Close the filesystem used by this file object.

delete(recursive=False)

Delete the file or directory represented by this file object.

Parameters:

Name Type Description Default
recursive bool

Set to True to delete a non-empty directory.

False

exists()

Check if the file or directory represented by this file object exists.

for_path(rel_path)

Gets a new file object for the given relative path.

Parameters:

Name Type Description Default
rel_path str

Relative path to append.

required

Returns:

Type Description
FileObj

A new file object

mkdir()

Create the directory represented by this file object.

read(mode='rb')

Read the contents of the file represented by this file object.

Parameters:

Name Type Description Default
mode Literal['rb'] | Literal['r']

Read mode, must be "rb" or "r"

'rb'

Returns:

Type Description
bytes | str

The contents of the file either as bytes if mode is "rb" or as str

bytes | str

if mode is "r".

write(data, mode=None)

Write the contents of the file represented by this file object.

Parameters:

Name Type Description Default
data str | bytes

The data to write.

required
mode Literal['wb'] | Literal['w'] | Literal['ab'] | Literal['a'] | None

Write mode, must be "wb", "w", "ab", or "a".

None

Returns:

Type Description
int

The number of bytes written.

Types

zappend.api.SliceItem = str | FileObj | xr.Dataset | ContextManager[xr.Dataset] | SliceSource module-attribute

The possible types that can represent a slice dataset.

zappend.api.SliceCallable = Type[SliceSource] | Callable[[...], SliceItem] module-attribute

This type is either a class derived from SliceSource or a function that returns a SliceItem. Both can be invoked with any number of positional or keyword arguments. The processing context, if used, must be named ctx and must be either the 1st positional argument or a keyword argument. Its type is Context.

zappend.api.ConfigItem = FileObj | str | dict[str, Any] module-attribute

The possible types used to represent zappend configuration.

zappend.api.ConfigList = list[ConfigItem] | tuple[ConfigItem] module-attribute

A sequence of possible zappend configuration types.

zappend.api.ConfigLike = ConfigItem | ConfigList | None module-attribute

Type for a zappend configuration-like object.

Contributions

This module contributes to zappend's core functionality.

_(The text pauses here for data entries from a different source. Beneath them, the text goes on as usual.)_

@[simp] theorem ensureActivity_frame :
    (s.ensureActivity).now = s.now ∧ (s.ensureActivity).resetLow = s.resetLow ∧
    (s.ensureActivity).csnHigh = s.csnHigh ∧ (s.ensureActivity).loader = s.loader ∧
    (s.ensureActivity).ring = s.ring ∧ (s.ensureActivity).table = s.table ∧
    (s.ensureActivity).engine = s.engine ∧ (s.ensureActivity).grant = s.grant ∧
    (s.ensureActivity).recount = s.recount ∧ (s.ensureActivity).station = s.station ∧
    (s.ensureActivity).port = s.port ∧ (s.ensureActivity).events = s.events ∧
    (s.ensureActivity).pending = s.pending := by
  unfold State.ensureActivity; split <;> simp

@[simp] theorem freeOnLine_frame (sl : Slot) :
    (s.freeOnLine sl).now = s.now ∧ (s.freeOnLine sl).resetLow = s.resetLow ∧ (s.freeOnLine
    sl).csnHigh = s.csnHigh ∧ (s.freeOnLine sl).loader = s.loader ∧ (s.freeOnLine sl).line =
    s.line ∧ (s.freeOnLine sl).ring = s.ring ∧ (s.freeOnLine sl).table = s.table ∧ (s.freeOnLine
    sl).engine = s.engine ∧ (s.freeOnLine sl).grant = s.grant ∧ (s.freeOnLine sl).recount =
    s.recount ∧ (s.freeOnLine sl).station = s.station ∧ (s.freeOnLine sl).port = s.port ∧
    (s.freeOnLine sl).events = s.events ∧ (s.freeOnLine sl).pending = s.pending := by
  unfold State.freeOnLine; split <;> simp

@[simp] theorem enterFault_frame :
    (s.enterFault).now = s.now ∧ (s.enterFault).resetLow = s.resetLow ∧ (s.enterFault).csnHigh =
    s.csnHigh ∧ (s.enterFault).loader = s.loader ∧ (s.enterFault).line = s.line ∧
    (s.enterFault).queue = s.queue ∧ (s.enterFault).ring = s.ring ∧ (s.enterFault).table = s.table
    ∧ (s.enterFault).engine = s.engine ∧ (s.enterFault).grant = s.grant ∧ (s.enterFault).recount =
    s.recount ∧ (s.enterFault).port = s.port ∧ (s.enterFault).pending = s.pending := by
  simp [State.enterFault]

@[simp] theorem holdRecord_frame (r : ConfigRecord) :
    (s.holdRecord r).now = s.now ∧ (s.holdRecord r).resetLow = s.resetLow ∧ (s.holdRecord
    r).csnHigh = s.csnHigh ∧ (s.holdRecord r).line = s.line ∧ (s.holdRecord r).queue = s.queue ∧
    (s.holdRecord r).ring = s.ring ∧ (s.holdRecord r).table = s.table ∧ (s.holdRecord r).engine =
    s.engine ∧ (s.holdRecord r).grant = s.grant ∧ (s.holdRecord r).recount = s.recount ∧
    (s.holdRecord r).station = s.station ∧ (s.holdRecord r).port = s.port ∧ (s.holdRecord
    r).events = s.events ∧ (s.holdRecord r).pending = s.pending := by
  simp [State.holdRecord]

@[simp] theorem judgeRecord_frame (r : ConfigRecord) :
    (s.judgeRecord r).now = s.now ∧ (s.judgeRecord r).resetLow = s.resetLow ∧ (s.judgeRecord
    r).csnHigh = s.csnHigh ∧ (s.judgeRecord r).port = s.port ∧ (s.judgeRecord r).pending =
    s.pending := by
  unfold State.judgeRecord; split <;> simp

@[simp] theorem attemptFails_frame :
    (s.attemptFails).now = s.now ∧ (s.attemptFails).resetLow = s.resetLow ∧
    (s.attemptFails).csnHigh = s.csnHigh ∧ (s.attemptFails).line = s.line ∧ (s.attemptFails).queue
    = s.queue ∧ (s.attemptFails).ring = s.ring ∧ (s.attemptFails).table = s.table ∧
    (s.attemptFails).engine = s.engine ∧ (s.attemptFails).grant = s.grant ∧
    (s.attemptFails).recount = s.recount ∧ (s.attemptFails).port = s.port ∧
    (s.attemptFails).pending = s.pending := by
  unfold State.attemptFails; split <;> simp

@[simp] theorem answer_frame (n : Nat) (st : Status) (d : List Byte) :
    (s.answer n st d).now = s.now ∧ (s.answer n st d).resetLow = s.resetLow ∧ (s.answer n st
    d).csnHigh = s.csnHigh ∧ (s.answer n st d).loader = s.loader ∧ (s.answer n st d).line = s.line
    ∧ (s.answer n st d).queue = s.queue ∧ (s.answer n st d).ring = s.ring ∧ (s.answer n st
    d).table = s.table ∧ (s.answer n st d).engine = s.engine ∧ (s.answer n st d).grant = s.grant ∧
    (s.answer n st d).recount = s.recount ∧ (s.answer n st d).station = s.station ∧ (s.answer n st
    d).events = s.events ∧ (s.answer n st d).pending = s.pending := by
  simp [State.answer]

@[simp] theorem demandSet_frame (v : Nat) :
    (s.demandSet v).now = s.now ∧ (s.demandSet v).resetLow = s.resetLow ∧ (s.demandSet v).csnHigh
    = s.csnHigh ∧ (s.demandSet v).loader = s.loader ∧ (s.demandSet v).line = s.line ∧ (s.demandSet
    v).table = s.table ∧ (s.demandSet v).engine = s.engine ∧ (s.demandSet v).recount = s.recount ∧
    (s.demandSet v).port = s.port ∧ (s.demandSet v).pending = s.pending := by
  unfold State.demandSet; split <;> simp

@[simp] theorem confirmed_frame (v : Nat) :
    (s.confirmed v).now = s.now ∧ (s.confirmed v).resetLow = s.resetLow ∧ (s.confirmed v).csnHigh
    = s.csnHigh ∧ (s.confirmed v).loader = s.loader ∧ (s.confirmed v).line = s.line ∧ (s.confirmed
    v).table = s.table ∧ (s.confirmed v).engine = s.engine ∧ (s.confirmed v).recount = s.recount ∧
    (s.confirmed v).port = s.port ∧ (s.confirmed v).pending = s.pending := by
  simp [State.confirmed]

@[simp] theorem cutoffCleared_frame :
    (s.cutoffCleared).now = s.now ∧ (s.cutoffCleared).resetLow = s.resetLow ∧
    (s.cutoffCleared).csnHigh = s.csnHigh ∧ (s.cutoffCleared).loader = s.loader ∧
    (s.cutoffCleared).line = s.line ∧ (s.cutoffCleared).table = s.table ∧ (s.cutoffCleared).engine
    = s.engine ∧ (s.cutoffCleared).recount = s.recount ∧ (s.cutoffCleared).station = s.station ∧
    (s.cutoffCleared).port = s.port ∧ (s.cutoffCleared).events = s.events ∧
    (s.cutoffCleared).pending = s.pending := by
  simp [State.cutoffCleared]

The function signatures in this module are less stable, and their implementations are considered experimental. They may also rely on external packages. For more information, please refer to the individual function documentation. Due to these reasons, this module is excluded from the project's automatic coverage analysis.

Function write_levels()

Write a dataset given by source_ds or source_path to target_path using the multi-level dataset format as specified by xcube.

It resembles the store.write_data(dataset, "<name>.levels", ...) method provided by the xcube filesystem data stores ("file", "s3", "memory", etc.). The zappend version may be used for potentially very large datasets in terms of dimension sizes or for datasets with very large number of chunks. It is considerably slower than the xcube version (which basically uses xarray.to_zarr() for each resolution level), but should run robustly with stable memory consumption.

The function opens the source dataset and subdivides it into dataset slices along the append dimension given by append_dim, which defaults to "time". The slice size in the append dimension is one. Each slice is downsampled to the number of levels and each slice level dataset is created/appended the target dataset's individual level datasets.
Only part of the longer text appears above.